Nel 2021, il Ministero del Lavoro nipponico ha dichiarato che la probabilità di recidiva crollava se al detenuto anziano veniva dato supporto dopo aver lasciato il carcere; in caso contrario, non è per nulla raro ripetere il reato incrociando le dita di finire dentro.
Se la galera è più stabile della vita libera, qualche problema c’è, e neppure tanto piccolo.
Il governo di Tokyo, negli ultimi anni, ha potenziato i programmi di assistenza agli anziani e – per i detenuti in generale – di reinserimento sociale.
Non senza frutti, certo.

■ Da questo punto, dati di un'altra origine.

-- ==== Sys2Proof/Laws/State.lean ====
section
/-! SUPPORT. One lemma for each field of State after each shared operation, so that no proof unfolds a
record update. -/

namespace Sys2Proof.Machine

/-! After `emit`. -/

@[simp] theorem emit_keyValid (ws : List StreamWord) (s : State) :
    (emit ws s).keyValid = s.keyValid := rfl
@[simp] theorem emit_rk (ws : List StreamWord) (s : State) : (emit ws s).rk = s.rk := rfl
@[simp] theorem emit_st (ws : List StreamWord) (s : State) : (emit ws s).st = s.st := rfl
@[simp] theorem emit_tw (ws : List StreamWord) (s : State) : (emit ws s).tw = s.tw := rfl
@[simp] theorem emit_opnd (ws : List StreamWord) (s : State) : (emit ws s).opnd = s.opnd := rfl
@[simp] theorem emit_seq (ws : List StreamWord) (s : State) : (emit ws s).seq = s.seq := rfl
@[simp] theorem emit_cmdStream (ws : List StreamWord) (s : State) :
    (emit ws s).cmdStream = s.cmdStream := rfl
@[simp] theorem emit_rspStream (ws : List StreamWord) (s : State) :
    (emit ws s).rspStream = s.rspStream ++ ws := rfl
@[simp] theorem emit_free (ws : List StreamWord) (s : State) : (emit ws s).free = s.free := rfl

/-! After `failCommand`. -/

@[simp] theorem failCommand_keyValid (code : StatusCode) (s : State) :
    (failCommand code s).keyValid = s.keyValid := rfl
@[simp] theorem failCommand_rk (code : StatusCode) (s : State) :
    (failCommand code s).rk = s.rk := rfl
@[simp] theorem failCommand_st (code : StatusCode) (s : State) :
    (failCommand code s).st = s.st := rfl
@[simp] theorem failCommand_tw (code : StatusCode) (s : State) :
    (failCommand code s).tw = s.tw := rfl
@[simp] theorem failCommand_opnd (code : StatusCode) (s : State) :
    (failCommand code s).opnd = s.opnd := rfl
@[simp] theorem failCommand_seq (code : StatusCode) (s : State) :
    (failCommand code s).seq = s.seq := rfl
@[simp] theorem failCommand_cmdStream (code : StatusCode) (s : State) :
    (failCommand code s).cmdStream = s.cmdStream := rfl
@[simp] theorem failCommand_rspStream (code : StatusCode) (s : State) :
    (failCommand code s).rspStream = s.rspStream ++ [statusWord code s.keyValid] := rfl
@[simp] theorem failCommand_free (code : StatusCode) (s : State) :
    (failCommand code s).free = s.free := rfl

/-! After `beginCommand`. -/

@[simp] theorem beginCommand_keyValid (cmd : Cmd) (sched : List Byte) (bytes : Block) (s : State) :
    (beginCommand cmd sched bytes s).keyValid = s.keyValid := rfl
@[simp] theorem beginCommand_rk (cmd : Cmd) (sched : List Byte) (bytes : Block) (s : State) :
    (beginCommand cmd sched bytes s).rk = s.rk := rfl
@[simp] theorem beginCommand_st (cmd : Cmd) (sched : List Byte) (bytes : Block) (s : State) :
    (beginCommand cmd sched bytes s).st = s.st := rfl
@[simp] theorem beginCommand_tw (cmd : Cmd) (sched : List Byte) (bytes : Block) (s : State) :
    (beginCommand cmd sched bytes s).tw = s.tw := rfl
@[simp] theorem beginCommand_opnd (cmd : Cmd) (sched : List Byte) (bytes : Block) (s : State) :
    (beginCommand cmd sched bytes s).opnd = bytes := rfl
@[simp] theorem beginCommand_seq (cmd : Cmd) (sched : List Byte) (bytes : Block) (s : State) :
    (beginCommand cmd sched bytes s).seq = some { cmd := cmd, sched := sched, upc := 0 } := rfl
@[simp] theorem beginCommand_cmdStream (cmd : Cmd) (sched : List Byte) (bytes : Block) (s : State) :
    (beginCommand cmd sched bytes s).cmdStream = s.cmdStream := rfl
@[simp] theorem beginCommand_rspStream (cmd : Cmd) (sched : List Byte) (bytes : Block) (s : State) :
    (beginCommand cmd sched bytes s).rspStream = s.rspStream := rfl
@[simp] theorem beginCommand_free (cmd : Cmd) (sched : List Byte) (bytes : Block) (s : State) :
    (beginCommand cmd sched bytes s).free = s.free := rfl

/-! After `advanceUpc`. -/

@[simp] theorem advanceUpc_keyValid (s : State) : (advanceUpc s).keyValid = s.keyValid := rfl
@[simp] theorem advanceUpc_rk (s : State) : (advanceUpc s).rk = s.rk := rfl
@[simp] theorem advanceUpc_st (s : State) : (advanceUpc s).st = s.st := rfl
@[simp] theorem advanceUpc_tw (s : State) : (advanceUpc s).tw = s.tw := rfl
@[simp] theorem advanceUpc_opnd (s : State) : (advanceUpc s).opnd = s.opnd := rfl
@[simp] theorem advanceUpc_seq (s : State) :
    (advanceUpc s).seq = s.seq.map fun q => { q with upc := q.upc + 1 } := rfl
@[simp] theorem advanceUpc_cmdStream (s : State) : (advanceUpc s).cmdStream = s.cmdStream := rfl
@[simp] theorem advanceUpc_rspStream (s : State) : (advanceUpc s).rspStream = s.rspStream := rfl
@[simp] theorem advanceUpc_free (s : State) : (advanceUpc s).free = s.free := rfl

/-! After `releaseWorking`. -/

@[simp] theorem releaseWorking_keyValid (s : State) :
    (releaseWorking s).keyValid = s.keyValid := rfl
@[simp] theorem releaseWorking_rk (s : State) : (releaseWorking s).rk = s.rk := rfl
@[simp] theorem releaseWorking_st (s : State) :
    (releaseWorking s).st = Config.freeState s.free := rfl
@[simp] theorem releaseWorking_tw (s : State) :
    (releaseWorking s).tw = Config.freeTemp s.free := rfl
@[simp] theorem releaseWorking_opnd (s : State) :
    (releaseWorking s).opnd = Config.freeOperands s.free := rfl
@[simp] theorem releaseWorking_seq (s : State) : (releaseWorking s).seq = none := rfl
@[simp] theorem releaseWorking_cmdStream (s : State) :
    (releaseWorking s).cmdStream = s.cmdStream := rfl
@[simp] theorem releaseWorking_rspStream (s : State) :
    (releaseWorking s).rspStream = s.rspStream := rfl
@[simp] theorem releaseWorking_free (s : State) : (releaseWorking s).free = s.free + 1 := rfl

/-! After `hostSend`. -/

@[simp] theorem hostSend_keyValid (ws : List StreamWord) (s : State) :
    (hostSend ws s).keyValid = s.keyValid := rfl
@[simp] theorem hostSend_rk (ws : List StreamWord) (s : State) : (hostSend ws s).rk = s.rk := rfl
@[simp] theorem hostSend_st (ws : List StreamWord) (s : State) : (hostSend ws s).st = s.st := rfl
@[simp] theorem hostSend_tw (ws : List StreamWord) (s : State) : (hostSend ws s).tw = s.tw := rfl
@[simp] theorem hostSend_opnd (ws : List StreamWord) (s : State) :
    (hostSend ws s).opnd = s.opnd := rfl
@[simp] theorem hostSend_seq (ws : List StreamWord) (s : State) : (hostSend ws s).seq = s.seq := rfl
@[simp] theorem hostSend_cmdStream (ws : List StreamWord) (s : State) :
    (hostSend ws s).cmdStream = s.cmdStream ++ ws := rfl
@[simp] theorem hostSend_rspStream (ws : List StreamWord) (s : State) :
    (hostSend ws s).rspStream = s.rspStream := rfl
@[simp] theorem hostSend_free (ws : List StreamWord) (s : State) :
    (hostSend ws s).free = s.free := rfl

/-! After `hostReset`. -/

@[simp] theorem hostReset_keyValid (s : State) : (hostReset s).keyValid = false := rfl
@[simp] theorem hostReset_rk (s : State) : (hostReset s).rk = Config.freeRoundKeys s.free := rfl
@[simp] theorem hostReset_st (s : State) : (hostReset s).st = Config.freeState s.free := rfl
@[simp] theorem hostReset_tw (s : State) : (hostReset s).tw = Config.freeTemp s.free := rfl
@[simp] theorem hostReset_opnd (s : State) : (hostReset s).opnd = Config.freeOperands s.free := rfl
@[simp] theorem hostReset_seq (s : State) : (hostReset s).seq = none := rfl
@[simp] theorem hostReset_cmdStream (s : State) : (hostReset s).cmdStream = [] := rfl
@[simp] theorem hostReset_rspStream (s : State) : (hostReset s).rspStream = [] := rfl
@[simp] theorem hostReset_free (s : State) : (hostReset s).free = s.free + 1 := rfl

end Sys2Proof.Machine
end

Il problema non è però del tutto risolto.
Il vero nocciolo risiede nella disuguaglianza della società giapponese. Disuguaglianza di classe, disuguaglianza di genere: i due vettori s’incrociano. E producono effetti come il carcere di Tochigi.
Nel 2015, Koike Yuriko (allora deputata della Dieta nazionale e dall’anno seguente governatrice di Tokyo, ancora oggi in carica) scrive che il Giappone ha una tassazione sui grandi patrimoni e sulle successioni più rigida di quelle di altri Paesi industrializzati, così si evitano gargantuesche accumulazioni al vertice della piramide sociale.
Yuriko sottolinea, però, che le politiche economiche dell’allora capo del governo Shinzo Abe avevano visto un allargamento della forbice tra ricchi e poveri, iniziando a erodere un modello che era rimasto abbastanza stabile.
Con tutto il rispetto per le posizioni di Yuriko, il Giappone non è così egualitario. E non (solo) per le Abenomics, no.
Uno studio di Tetsuo Fukawa, intitolato proprio Disparità di reddito nel Giappone e pubblicato nel 2021, mostra come il coefficiente di Gini (una misura della disuguaglianza nella distribuzione dei redditi: più alta è, più c’è disuguaglianza) dal 1985 al 2018 sia più alto rispetto ad altri Paesi industrializzati – tranne Regno Unito e Stati Uniti d’America, ma nessuna sorpresa – e peggiora ancor di più considerando solo la parte anziana della popolazione.
In questa classifica, per curiosità, l’Italia è abbastanza vicina all’ultimo Impero, ma in positivo.
Quindi sì, le scelte dei governi di Abe hanno peggiorato la situazione, tuttavia in primo luogo è un pericoloso trend internazionale a cui, purtroppo, il Sol Levante non fa eccezione, e secondariamente già da prima i sistemi di welfare dell’Europa continentale permettevano una minor disuguaglianza rispetto al Giappone.
Le anziane di Tochigi, che preferiscono le sbarre con un pasto garantito alla libertà senza sapere come arrivare a fine mese, sono, probabilmente, il simbolo più “strano” e significativo di cosa voglia dire vivere con la spada di Damocle della precarietà sulla testa.